Der Weg vom Natel zum Handy

Was 1993 mit GSM (Global System for Mobile Communications) anfing, ist heute eine Selbstverständlichkeit: Die zweite Mobilfunkgeneration bereitete den Weg vom sperrigen analogen „nationalen Autotelefon“ (Natel) zum Handy, das in jeder Hosentasche Platz hat und unkompliziertes Telefonieren ermöglicht.
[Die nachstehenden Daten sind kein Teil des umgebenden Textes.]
/-! ### Checks (R224, R227, R228, R235) -/

def reedUses (r : List Byte) : List Use × List Use :=
  if stOp r = 0x0501 then ([.must], [])
  else
    ((List.range 4).map (fun i => if fieldN r 60 1 = 1 then (if i = 0 then .must else .never) else Use.iff ((keyField r i).2 != 0)),
      [.may, .may, .may, Use.iff (bitOf (fieldN r 61 1) 0)])

/-- Fields of a key overlap. -/
def fieldsClash (r : List Byte) : Bool :=
  (List.range 4).any fun i => (List.range 4).any fun j => decide (i < j) && (keyField r i).2 != 0 && (keyField r j).2 != 0
    && decide ((keyField r i).1 < (keyField r j).1 + (keyField r j).2 ∧ (keyField r j).1 < (keyField r i).1 + (keyField r i).2)

def reedBind (r : List Byte) (b : Blocks) (setRec : List Byte) : List Fail :=
  let q := SetRec.of setRec
  failIf (fieldN r 48 8 % 64 != 0) stBadField 48
  ++ if stOp r = 0x0501 then failIf (!(zeroAt r 56 200)) stBadField 56
  else
    let have_ := blockAt b 48 != [] && setOk setRec
    let fields := (List.range 4).flatMap fun i =>
      let f := keyField r i
      failIf (decide (64 < f.2) || !(zeroAt r (75 + 4 * i) 1) || (have_ && f.2 != 0 && decide (80 * q.width < f.1 + f.2))) stBadField (72 + 4 * i)
    failIf (fieldN r 56 4 == 0 || (have_ && fieldN r 56 4 &&& q.banks != fieldN r 56 4)) stBadField 56
    ++ failIf (decide (1 < fieldN r 60 1)) stBadField 60 ++ failIf (decide (3 < fieldN r 61 1)) stBadField 61
    ++ failIf (!(zeroAt r 62 2)) stBadField 62 ++ failIf (!(bitOf (fieldN r 61 1) 1) && fieldN r 64 4 != 0) stBadField 64
    ++ failIf (!(zeroAt r 68 4)) stBadField 68
    ++ (if fieldN r 60 1 = 1 then failIf (!(zeroAt r 72 16)) stBadField 72 else fields ++ failIf (fieldsClash r) stBadField 72)
    ++ failIf (!(zeroAt r 88 168)) stBadField 88

def reedInputs (r : List Byte) (setRec : List Byte) (ins : List (Option Col)) : List Fail :=
  if stOp r = 0x0501 then checkIn ins 0 fun c => c.kind == kBytes
  else if fieldN r 60 1 = 1 then
    checkIn ins 0 fun c => c.kind == kTensor && c.type_ == 6 && c.dims.getD 3 0 == 10 * (SetRec.of setRec).width
  else (List.range 4).flatMap fun i => checkIn ins i fun c => isColumn c isInt

/-- KIND and TYPE of a SEARCH stage's outputs. -/
def reedOut (o : Nat) : Nat × Nat := if o = 3 then (kTensor, 6) else if o = 2 then (kColumn, 6) else (kColumn, 8)

/-- Keys and updates of a batch that has ended. -/
def dropKeys (s : State) (stream batch : Nat) : State :=
  { s with reeds := s.reeds.map fun x => { x with keys := x.keys.filter fun k => !(k.stream == stream && k.batch == batch) } }

end Sys2Proof.Machine
end

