/-- STALL_TIMER_EXPIRY: a partial record has been silent to the end of the tick in which STALL_TICKS run out, while the stream is
RUNNING or DRAINING (R81, R82). -/
def stallExpiry (id k : Nat) (s : State) : State :=
  match s.open? id with
  | none => s
  | some x =>
    let t := x.slot k
    if t.part.isSome && !t.stalled && (x.state == .running || x.state == .draining) && decide (t.lastByte + x.stallTicks < s.tick) then
      keepStatus (stallCounted s id k) id
    else s

def execStallTimerExpiry (stream slotIx : Nat) (s : State) : Host.Outcome State Fault Refusal := .next (stallExpiry stream slotIx s)

/-! ### Queue pairs (R470 to R472) -/

/-- A queue pair by its number; context i belongs to number 0x100 + i. -/
def State.qp? (s : State) (n : Nat) : Option Qp := s.ext.qps.find? fun q => q.index + 0x100 == n
def State.setQp (s : State) (n : Nat) (f : Qp → Qp) : State :=
  { s with ext := { s.ext with qps := s.ext.qps.map fun q => if q.index + 0x100 = n then f q else q } }

def Qp.port (q : Qp) : Nat := fieldN q.ctx 2 1
def Qp.flags (q : Qp) : Nat := fieldN q.ctx 1 1
def Qp.gid (q : Qp) : List Byte := sliceB q.ctx 16 16

def State.port (s : State) (p : Nat) : Port := s.ext.ports.getD p {}
def State.setPort (s : State) (p : Nat) (f : Port → Port) : State := { s with ext := { s.ext with ports := modifyAt s.ext.ports p f } }

/-- The READY queue pair marked PEER to a peer on a port. -/
def peerQp (s : State) (port : Nat) (gid : List Byte) : Option Qp :=
  s.ext.qps.find? fun q => q.state == .ready && bitOf q.flags 2 && q.port == port && q.gid == gid

/-- What a torn queue pair takes with it: partial records, and the batches whose messages it had not seen acknowledged. -/
def qpTear (s : State) (n : Nat) (st : QpState) : State :=
  match s.qp? n with
  | none => s
  | some q =>
    let s := s.setQp n fun q => { q with state := st, msgs := [] }
    let s := q.msgs.foldl (fun s m => failRun s m.stream m.batch m.stage stPeer) s
    let s := tearSource s (0, 0, n)
    q.msgs.foldl (fun s m => match s.stream? m.stream with
      | some x => if stOp (x.stage m.stage) = 0x0800 then promote s x.id (stageSlot (x.stage m.stage)) else s
      | none => s) s

/-- ETH.LAST_ERR of a queue pair's port. -/
def noteQp (s : State) (port cause index : Nat) : State := firstEvent s (pgEth port) 0x460 (cause * 2 ^ 48 + index)

/-- A queue pair moves to ERROR (R470): STATE 2 is written to its context. -/
def qpError (s : State) (n cause : Nat) : State :=
  match s.qp? n with
  | none => s
  | some q =>
    let s := (devWrite (wakeForWrite (qpTear s n .error) q.addr) q.addr [2]).1
    noteQp (bump s (pgEth q.port + 0x458) 1) q.port cause q.index

/-- Bytes of a packet by PMTU, and the PSN after a message or response of n bytes: one for each packet (R470). -/
def Qp.mtu (q : Qp) : Nat := 1024 * 2 ^ fieldN q.ctx 60 1
def Qp.nextPsn (q : Qp) (psn n : Nat) : Nat := (psn + max 1 (ceilDiv n q.mtu)) % 2 ^ 24

/-- A message given to a queue pair; it leaves at once where the port is up, and otherwise by retransmission (R472). -/
def qpSend (s : State) (n : Nat) (m : QpMsg) : State :=
  match s.qp? n with
  | none => s
  | some q =>
    let sent := q.nextPsn q.sendPsn m.data.length
    let s := s.setQp n fun q => { q with
      msgs := q.msgs ++ [m]
      sendPsn := sent
      sentAt := if q.msgs = [] then s.tick else q.sentAt }
    if (s.port q.port).up then { s with out := .packet q.port n m.kind m.data :: s.out } else s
Die neuen Möglichkeiten des GSM-Netzes, SMS, Datenkommunikation und die Nutzung des Handys im Ausland, sorgten für eine rasante Entwicklung im Mobilfunk. Heute hat allein Swisscom über 6,2 Millionen Mobilfunkkunden und eine GSM-Abdeckung von 99,8 Prozent der Schweizer Bevölkerung. Insgesamt sind über 10 Millionen SIM-Karten in der Schweiz im Einsatz.

 

Mittlerweile ist der Ausbau der vierten Mobilfunkgeneration in vollem Gange: Seit Dezember nutzen bereits mehr als eine Viertelmillion Kundinnen und Kunden von Swisscom 4G/LTE-fähige Mobiltelefone. 20 Prozent der Schweizer Bevölkerung hat Swisscom schon mit 4G/LTE versorgt. Bis Ende 2013 sollen es 70 Prozent sein. In den Ausbau der Mobilfunkinfrastruktur wird Swisscom bis 2017 rund 1,5 Mia CHF in der Schweiz investieren.